Ray Monroe travels with his wife and daughter when they stop at the gas station. His daughter falls and breaks her arm, leading him to rush her to the hospital. Once they arrive and settle in, Monroe waits for an update on his daughter when the hospital staff reports that no child fitting his daughter’s description came to the hospital.

Monroe then goes on a long journey to figure out what happened to his family and where they went. He suffers from a split in his reality due to experiencing a psychotic outbreak, making him hallucinate conversations with his family, even though he is entirely alone.

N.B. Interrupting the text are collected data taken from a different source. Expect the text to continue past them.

-- ==== Sys2Proof/Machine/Flags.lean ====
section
/-! DEFINITION. The status bits and the fault record as the host sees them (10_state.md R29). The block
has no condition codes (R33): no command computes a flag from a result. -/

namespace Sys2Proof.Machine

/-- STATUS: bit 0 FAULT, bit 1 ACC_FINAL, bit 2 OUT_VALID, bits 31:3 zero (R29). -/
def statusWord (s : State) : Word :=
  BitVec.ofNat 32 (s.fault.toNat + 2 * s.accFinal.toNat + 4 * s.outValid.toNat)

/-- FAULT_INFO: bits 7:0 FAULT_CAUSE, 15:8 FAULT_OPCODE, 23:16 FAULT_FIELD, 31:24 zero (R29). -/
def faultInfoWord (s : State) : Word :=
  BitVec.ofNat 32
    (s.faultCause.toNat + 2 ^ 8 * s.faultOpcode.toNat + 2 ^ 16 * s.faultField.toNat)

end Sys2Proof.Machine
end

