-- ==== Sys2Proof/Machine/System.lean ====
section
/-! DEFINITION. The block and its host together: the events of either agent (10_state.md R20), one after
another, and sequences of commands run back to back. -/

namespace Sys2Proof.Machine

/-- One thing that happens to the block: a step of its own, or one of the host's interactions
(70_reset_and_hazards.md R217). -/
inductive Event where
  /-- The block takes a step. -/
  | blockStep
  /-- The host pushes a word. -/
  | push (w : Word)
  /-- The host reads a register. -/
  | read (index : BitVec 4)
  /-- The host asserts reset. -/
  | resetInput
  deriving DecidableEq, Repr

/-- What an event does to the state. A register read changes nothing; where it has no value it is refused
(10_state.md R30, R31). -/
def react (e : Event) (s : State) : Host.Outcome State Fault Refusal :=
  match e with
  | .blockStep => step s
  | .push w => .next (pushWord w s)
  | .read index =>
    match readRegister index s with
    | .ok _ => .next s
    | .error r => .refused r
  | .resetInput => .next (assertReset s)

/-- Commands executed one after another, each completing before the next starts, as long as FAULT = 0
(20_memory.md R51, 60_exceptions.md R184). -/
def runCommands : List Instr → State → Host.Outcome State Fault Refusal
  | [], s => .next s
  | i :: is, s =>
    if s.fault then .fault .halted
    else
      match exec i s with
      | .next t => runCommands is t
      | .fault r => .fault r
      | .refused r => .refused r

/-- The accumulator command that does what one line of a layout does (41_packer_common.md R116). -/
def Emission.command : Emission → Instr
  | .emit v w => .accAppend v w
  | .emitz n => .accZeros n

end Sys2Proof.Machine
end

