-- ==== Sys2Proof/Safety.lean ====
section
/-! DEFINITION. What claims about the block speak of: the invariants of 10_state.md R35, the legal
operands of 30_encoding.md R65, the two kinds of state a command ends in, and the result of a run
(70_reset_and_hazards.md R216, R220). -/

namespace Sys2Proof.Machine

/-! ### Invariants -/

/-- The invariants that every step keeps (10_state.md R35, its first three items). -/
def State.Inv (s : State) : Prop :=
  s.acc.length ≤ Config.maxPayload ∧ s.out.length ≤ Config.maxPayload ∧
  (s.fault = false → s.faultCause = 0x00 ∧ s.faultOpcode = 0x00 ∧ s.faultField = 0x00) ∧
  (s.fault = true → s.outValid = false ∧ s.faultCause ≠ 0x00)

/-- A final accumulator holds what was yielded: since finalize and the packing commands set ACC_FINAL and
write OUT from the same bits, and a final accumulator is not extended (R26, R27). -/
def State.FinalInv (s : State) : Prop := s.accFinal = true → s.out = s.acc

/-- FAULT_CAUSE holds no reserved code, and FAULT_FIELD no index past the longest operand list
(60_exceptions.md R181, 30_encoding.md R60). -/
def State.RecordInv (s : State) : Prop :=
  s.faultCause.toNat ≤ 0x0C ∧ s.faultField.toNat ≤ 14

/-! ### The two ends of a command -/

/-- The state after the fault entry, spelled out (60_exceptions.md R183). -/
def faulted (cause opcode field : Octet) (s : State) : State :=
  { s with
    fault := true, faultCause := cause, faultOpcode := opcode, faultField := field,
    outValid := false }

/-- The state after a packing command's commit of the payload p, spelled out (41_packer_common.md
R102). -/
def packed (p : Payload) (s : State) : State :=
  { s with acc := p, accFinal := true, out := p, outValid := true }

/-! ### The result of a run -/

/-- The payload the host may take: OUT, where FAULT = 0 and OUT_VALID = 1 (70_reset_and_hazards.md
R216, R220). -/
def deliveredPayload (s : State) : Option Payload :=
  if s.fault = false ∧ s.outValid = true then some s.out else none

/-- Nothing is left at the command port: every whole command has been executed and none is partly
received (70_reset_and_hazards.md R216). -/
def quiescent (s : State) : Prop := s.port = []

end Sys2Proof.Machine

namespace Sys2Proof

open Machine

/-! ### Legal operands of the packing commands -/

/-- The hopping operands of a 0_0 command with W frequency bits of which h carry the offset (R65). -/
def HopLegal (hopFlag hopOffset freq width h : Nat) : Prop :=
  hopFlag < 2 ∧ hopOffset < 2 ^ h ∧ (hopFlag = 1 → h ≤ width ∧ freq < 2 ^ (width - h))

/-- N_RB and FREQ of a DCI packer (R65). -/
def FreqLegal (nRb freq : Nat) : Prop :=
  1 ≤ nRb ∧ nRb ≤ Config.maxNRb ∧ freq ≤ resourceValues nRb - 1

/-- PSIZE of a DCI packer with natural size n (R65). -/
def SizeLegal (psize n : Nat) : Prop := n ≤ psize ∧ psize ≤ Config.maxPayload

/-- The legal range of every operand of PACK.D00C (R65). -/
def D00C.Legal (d : D00C) : Prop :=
  FreqLegal d.nRb d.freq ∧ (d.hopCount = 0 ∨ d.hopCount = 2 ∨ d.hopCount = 4) ∧
  (d.hopFlag = 1 → d.hopCount ≠ 0) ∧
  HopLegal d.hopFlag d.hopOffset d.freq (freqWidth d.nRb) (hopBitsOfCount d.hopCount) ∧
  d.time < 16 ∧ d.mcs < 32 ∧ d.ndi < 2 ∧ d.rv < 4 ∧ d.harq < 16 ∧ d.tpc < 4 ∧
  d.sulPresent < 2 ∧ d.sul < 2 ∧ SizeLegal d.psize (20 + freqWidth d.nRb + d.sulPresent)

/-- The legal range of every operand of PACK.D00TC (R65). -/
def D00TC.Legal (d : D00TC) : Prop :=
  FreqLegal d.nRb d.freq ∧
  HopLegal d.hopFlag d.hopOffset d.freq (freqWidth d.nRb) (hopBitsOfNRb d.nRb) ∧
  d.time < 16 ∧ d.mcs < 32 ∧ d.rv < 4 ∧ d.tpc < 4 ∧ SizeLegal d.psize (15 + freqWidth d.nRb)

/-- The legal range of every operand of PACK.D10C (R65). -/
def D10C.Legal (d : D10C) : Prop :=
  FreqLegal d.nRb d.freq ∧ d.time < 16 ∧ d.vrb < 2 ∧ d.mcs < 32 ∧ d.ndi < 2 ∧ d.rv < 4 ∧
  d.harq < 16 ∧ d.dai < 4 ∧ d.tpc < 4 ∧ d.pri < 8 ∧ d.k1 < 8 ∧
  SizeLegal d.psize (28 + freqWidth d.nRb)

/-- The legal range of every operand of PACK.D10P (R65). -/
def D10P.Legal (d : D10P) : Prop :=
  FreqLegal d.nRb d.freq ∧ (d.smi = 1 ∨ d.smi = 2 ∨ d.smi = 3) ∧ d.sm < 256 ∧ d.time < 16 ∧
  d.vrb < 2 ∧ d.mcs < 32 ∧ d.tbs < 3 ∧ SizeLegal d.psize (28 + freqWidth d.nRb)

/-- The legal range of every operand of PACK.D10SI (R65). -/
def D10SI.Legal (d : D10SI) : Prop :=
  FreqLegal d.nRb d.freq ∧ d.time < 16 ∧ d.vrb < 2 ∧ d.mcs < 32 ∧ d.rv < 4 ∧ d.sii < 2 ∧
  SizeLegal d.psize (28 + freqWidth d.nRb)

/-- The legal range of every operand of PACK.D10RA (R65). -/
def D10RA.Legal (d : D10RA) : Prop :=
  FreqLegal d.nRb d.freq ∧ d.time < 16 ∧ d.vrb < 2 ∧ d.mcs < 32 ∧ d.tbs < 3 ∧
  SizeLegal d.psize (28 + freqWidth d.nRb)

/-- The legal range of every operand of PACK.D10TC (R65). -/
def D10TC.Legal (d : D10TC) : Prop :=
  FreqLegal d.nRb d.freq ∧ d.time < 16 ∧ d.vrb < 2 ∧ d.mcs < 32 ∧ d.ndi < 2 ∧ d.rv < 4 ∧
  d.harq < 16 ∧ d.tpc < 4 ∧ d.pri < 8 ∧ d.k1 < 8 ∧ SizeLegal d.psize (26 + freqWidth d.nRb)

/-- The legal range of every operand of PACK.RAR (R65). -/
def RarGrant.Legal (d : RarGrant) : Prop :=
  d.hopFlag < 2 ∧ d.freq < 2 ^ 14 ∧ d.time < 16 ∧ d.mcs < 16 ∧ d.tpc < 8 ∧ d.csi < 2

/-! ### What the packing commands share -/

/-- The layout of a packing command, none for an accumulator command (41_packer_common.md R101). -/
def Instr.packLayout : Instr → Option (List Emission)
  | .accClear => none
  | .accAppend _ _ => none
  | .accZeros _ => none
  | .accFinalize => none
  | .packD00C d => some (layoutD00C d)
  | .packD00TC d => some (layoutD00TC d)
  | .packD10C d => some (layoutD10C d)
  | .packD10P d => some (layoutD10P d)
  | .packD10SI d => some (layoutD10SI d)
  | .packD10RA d => some (layoutD10RA d)
  | .packD10TC d => some (layoutD10TC d)
  | .packRar d => some (layoutRar d)

/-- A packing command with every operand in its legal range (R65); no accumulator command is one. -/
def Instr.PackLegal : Instr → Prop
  | .accClear => False
  | .accAppend _ _ => False
  | .accZeros _ => False
  | .accFinalize => False
  | .packD00C d => d.Legal
  | .packD00TC d => d.Legal
  | .packD10C d => d.Legal
  | .packD10P d => d.Legal
  | .packD10SI d => d.Legal
  | .packD10RA d => d.Legal
  | .packD10TC d => d.Legal
  | .packRar d => d.Legal

/-- The exact length a packing command yields: PSIZE, or 27 for PACK.RAR (41_packer_common.md R112). -/
def Instr.payloadSize : Instr → Option Nat
  | .accClear => none
  | .accAppend _ _ => none
  | .accZeros _ => none
  | .accFinalize => none
  | .packD00C d => some d.psize
  | .packD00TC d => some d.psize
  | .packD10C d => some d.psize
  | .packD10P d => some d.psize
  | .packD10SI d => some d.psize
  | .packD10RA d => some d.psize
  | .packD10TC d => some d.psize
  | .packRar _ => some 27

end Sys2Proof
end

According to psychologist Cristina Blanco, a psychotic disorder can create a parallel reality for individuals. It distorts the truth and the scope of the world to cope with the harsh realism reflected in life. This disorder is relatively accurate within the film, as a psychotic break display is clear. However, the film provides a faulty background to the disorder as a break in one’s psyche occurs from anything one perceives as traumatic, not just a violent event.

A Beautiful Mind

Based on the life of mathematician John Forbes Nash, this movie follows Nash’s development of schizophrenia and how it can impact one’s life. The film depicts many signs of the disorder, providing a more accurate depiction of how schizophrenia can manifest within individuals.

Maria Gaglio, in her analysis paper Accuracies and Inaccuracies: Analysis of the portrayal of Schizophrenia in the major motion picture A Beautiful Mind, discusses how the symptoms of schizophrenia are correct in their account, but the recovery period and depiction are entirely inaccurate. A Beautiful Mind may bring forward a greater emphasis on the toll that schizophrenia can have on those diagnosed with the disorder, but the dramatization of electroshock therapy and the actions of those who possess the disorder hinder the validity of the film.